Reproduce verbatim the lines of the material below, starting at the line with "siteRank : Nat" and ending at the line with "the round lands", both inclusive; skip the rest.

# # # # #

-- ==== Sys2Proof/Syntax.lean ====
section
/-! DEFINITION. Syntax.lean: the commands of the module, one constructor of Instr for each row of
spec/opcode_table.json, and the types of their operands. -/
namespace Sys2Proof

/-- A compute die CD0 to CD23 (R2). -/
abbrev Die := Fin 24
/-- A memory stack ST0 to ST23. -/
abbrev Stack := Fin 24

/-- The four streams of a compute die (R171). -/
inductive Sid where
  | f | b | u | t
  deriving DecidableEq, Repr

/-- The masters that access registers (R15, R16). -/
inductive Master where
  | host | bmc | msd | plinth
  deriving DecidableEq, Repr

/-- One wavelength channel: port 0 A+ to 5 C-, fibre and wavelength within the port (R366). -/
structure Chan where
  port : Fin 6
  fibre : Fin 16
  lambda : Fin 16
  deriving DecidableEq, Repr

/-- One micro-ring: the transmit or the receive ring of a channel (R376). -/
structure Ring where
  ch : Chan
  rx : Bool
  deriving DecidableEq, Repr

/-- A sync object of this module (R207). -/
inductive ObjRef where
  | glob (i : Fin 32768)
  | loc (d : Die) (i : Fin 4096)
  deriving DecidableEq, Repr

/-- Who waits on a sync object: a stream or a host-wait slot (R219). -/
inductive Who where
  | stream (d : Die) (c : Sid)
  | slot (n : Fin 1024)
  deriving DecidableEq, Repr

/-- The operands of a vector instruction: the die and context that run it, and the bits of its word below
the opcode, 55:0 of R148. -/
structure VIns where
  die : Die
  ctx : Sid
  w : BitVec 56
  deriving DecidableEq, Repr

/-- A fabric packet as its header spells it (R299), with its payload. -/
structure Packet where
  type : BitVec 6
  scope : BitVec 2
  cls : BitVec 2
  relief : Bool
  epoch : BitVec 2
  retx : Bool
  new : Bool
  dateline : Bool
  fmt : BitVec 8
  dstMod : Half
  srcMod : Half
  dstEp : BitVec 5
  srcEp : BitVec 5
  hops : BitVec 6
  jobId : Half
  fseq : Half
  age : Half
  addr : DWord
  txn : Half
  lsn : Half
  crc : Word
  payload : List Byte
  deriving DecidableEq, Repr

/-- A link control word (R313, R371): the channel it reports on, the cumulative acknowledgement, up to four
negative acknowledgements, and credit returns as (virtual channel, flits). -/
structure Lcw where
  about : Chan
  ack : Half
  naks : List Half
  credits : List (Fin 8 × Nat)
  deriving DecidableEq, Repr

/-- The management paths (R501). -/
inductive Path where
  | i3c | vdm | mbox
  deriving DecidableEq, Repr

/-! ### What the sections of a job image hold (R431), for the sections whose layout the spec does not give -/

/-- The fabric timers of R311 in microseconds, and the two retry limits. -/
structure FabTimers where
  pktLife : Nat
  rtoNear : Nat
  rtoFar : Nat
  e2eRetryMax : Nat
  linkRetryMax : Nat
  flowIdle : Nat
  deriving DecidableEq, Repr

/-- The settings of one die: register shares and priorities of the vector engine (R140, R170), the tile
queue (R100), the move engine weights (R188). Lists are in the order F, B, U, T. -/
structure DieCfg where
  vecShare : List Nat
  vecPrio : BitVec 8
  tqBase : Nat
  tqSize : Nat
  tqShare : List Nat
  moveWt : List Nat
  deriving DecidableEq, Repr

/-- PARAMS: the scalar settings. -/
structure JobParams where
  eInit : Int
  eMin : Int
  eMax : Int
  growth : Nat
  poisonLimit : Nat
  finishLimit : Nat
  q : Nat
  h : Nat
  srSeed : DWord
  lrPeak : Word
  lrStart : Word
  lrEnd : Word
  warm : Nat
  decay : Nat
  shape : Fin 4
  period : Nat
  restartMul : Word
  clipNorm : Word
  outerFmt : Nat
  outerLr : Word
  outerMu : Word
  outerNesterov : Bool
  lagged : Bool
  sites : Nat
  replicas : Nat
  siteRank : Nat
  timers : FabTimers
  dies : List DieCfg
  armPrio : BitVec 6
  armTimeout : Word
  initStep : DWord
  seqLen : Nat
  seqInFlight : Nat
  sPrev : Nat
  prevOwner : List Half
  redirectDepth : Nat
  guardSched : Nat
  normSched : Option Nat
  stashSched : Option Nat
  stepDone : Option (Fin 32768)
  inputConsumed : Option (Fin 32768)
  commitObjs : List (Nat × Fin 32768)
  rulePass1 : Option Nat
  rulePass2 : Option Nat
  deriving DecidableEq, Repr

/-- One round of a collective schedule (R352). `axis` is 0 A, 1 B, 2 C; `land` is where the receive of
the round lands in DST; `sources` is the order of the sources of a reducing round; `ep` is the
destination endpoint of its data. A send is read from SRC, or from DST where `sendDst` is set; `local` is the
local operand of R326. Offsets and lengths count elements of the format named. -/
structure Round where
  peer : Half
  axis : Fin 3
  pos : Nat
  sendOff : Nat
  sendLen : Nat
  landOff : Nat
  landLen : Nat
  redop : Nat
  wire : Nat
  result : Nat
  dep : Option Nat
  sources : List Half
  ep : BitVec 5
  sendDst : Bool
  srcFmt : Nat
  hasLocal : Bool
  localDst : Bool
  localOff : Nat
  localFmt : Nat
  deriving DecidableEq, Repr

/-- One layer of the stash plan (R57): its mode, and the pages of 2 MiB that its full-mode stash and its checkpoint take from
each stack. -/
structure StashLayer where
  layer : Nat
  full : Bool
  fullPages : List Nat
  ckptPages : List Nat
  deriving DecidableEq, Repr

/-- A remote window of R298. -/
structure RemoteWindow where
  base : Nat
  len : Nat
  read : Bool
  write : Bool
  reduce : Bool
  deriving DecidableEq, Repr

/-- A host window: module addresses of endpoint 26 that stand for host memory (R295, R482). -/
structure HostWindow where
  base : Nat
  len : Nat
  host : Nat
  read : Bool
  write : Bool
  deriving DecidableEq, Repr

/-- An entry of the flat table (R297). Its permission bits are those of a remote window (DESIGN CHOICE, log entry 80). -/
structure FlatEntry where
  index : Fin 256
  mod : Half
  ep : Nat
  jobId : Half
  read : Bool
  write : Bool
  reduce : Bool
  deriving DecidableEq, Repr

/-- The classes of R241. -/
inductive RegionClass where
  | persistent | fixed | pool
  deriving DecidableEq, Repr

/-- A region of the image with its class. -/
structure Region where
  base : Nat
  len : Nat
  cls : RegionClass
  deriving DecidableEq, Repr

/-- Where Maquette slots go (R71): a host buffer, or a flat entry of the fabric and an address there. -/
inductive ExportDest where
  | host (addr : Nat)
  | fabric (flat : Fin 256) (addr : Nat)
  deriving DecidableEq, Repr

/-- The sections of a job image for which the spec names contents and gives no layout. `cstores` are the replay stores of
the C ports, C+ first: base, and size in units of 64 MiB (R315). -/
structure JobSections where
  params : JobParams
  schedules : List (List Round)
  stash : List StashLayer
  layerCount : Nat
  nsCoef : List (Word × Word × Word)
  syncInit : List (Fin 32768 × Nat × Half)
  classes : SMap (BitVec 2)
  remote : List RemoteWindow
  hostWin : List HostWindow
  flat : List FlatEntry
  highest : List Nat
  regions : List Region
  cstores : List (Nat × Nat)
  journal : Nat
  stepRing : Nat
  stepRingLen : Nat
  ratioRing : Nat
  ratioDepth : Nat
  maqBase : Nat
  maqSlotBytes : Nat
  maqSlots : Nat
  maqDest : ExportDest
  verdictRing : Nat
  shadow : List (List Round)
  deriving DecidableEq, Repr

/-! ### What a platform image holds (R427) -/

/-- The contents of the eight sections of a platform image, and the header fields used later. `dvfsPoints` are clocks in
MHz; `thermOffsets` lower the thresholds 95.0, 93.0, 90.0 and 104.0 °C of R465 in steps of 0.1 °C. -/
structure PlatformImage where
  svn : Nat
  keySlot : Nat
  minLevel : Nat
  digest : BitVec 512
  stackPoints : List Nat
  dvfsPoints : List Nat
  dvfsVolts : List Nat
  fabClock : Nat
  telPeriod : Nat
  lanePeriod : Nat
  lanePlan : SMap (List Byte)
  excluded : List (Nat × BitVec 68)
  spread : Nat
  reserve : Nat
  mapOut : List (Stack × Fin 32)
  scrubPeriod : Nat
  rowCeLimit : Nat
  bandOffsets : List Nat
  memDigest : BitVec 512
  cMode : Fin 3
  bDims : Nat
  topoHash : BitVec 256
  positions : List (Nat × Nat × Nat × Nat)
  rackTable : SMap Word
  dimTable : SMap DWord
  timers : FabTimers
  flat : List FlatEntry
  thermOffsets : List Nat
  pMax : Nat
  floorPct : Nat
  window : Nat
  rampUp : Nat
  rampDown : Nat
  stagger : Nat
  jobKeys : BitVec 4
  peersB : List (Fin 256)
  peersC : List (Fin 256)
  resolveTimeout : Nat
  deriving DecidableEq, Repr

/-- What a memory stack reports of itself (R234): its height in dies, the density of a die in Gb, its channels, and the
pseudo-channels of each. -/
structure StackId where
  high : Nat
  gb : Nat
  channels : Nat
  pseudos : Nat
  deriving DecidableEq, Repr

/-- What training finds of a stack: what it reports of itself, and the operating point that it trains at, none where training
fails (R235). -/
structure StackTraining where
  id : StackId
  point : Option (Fin 3)
  deriving DecidableEq, Repr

# # # # #

**Your response**
  siteRank : Nat
  timers : FabTimers
  dies : List DieCfg
  armPrio : BitVec 6
  armTimeout : Word
  initStep : DWord
  seqLen : Nat
  seqInFlight : Nat
  sPrev : Nat
  prevOwner : List Half
  redirectDepth : Nat
  guardSched : Nat
  normSched : Option Nat
  stashSched : Option Nat
  stepDone : Option (Fin 32768)
  inputConsumed : Option (Fin 32768)
  commitObjs : List (Nat × Fin 32768)
  rulePass1 : Option Nat
  rulePass2 : Option Nat
  deriving DecidableEq, Repr

/-- One round of a collective schedule (R352). `axis` is 0 A, 1 B, 2 C; `land` is where the receive of
the round lands in DST; `sources` is the order of the sources of a reducing round; `ep` is the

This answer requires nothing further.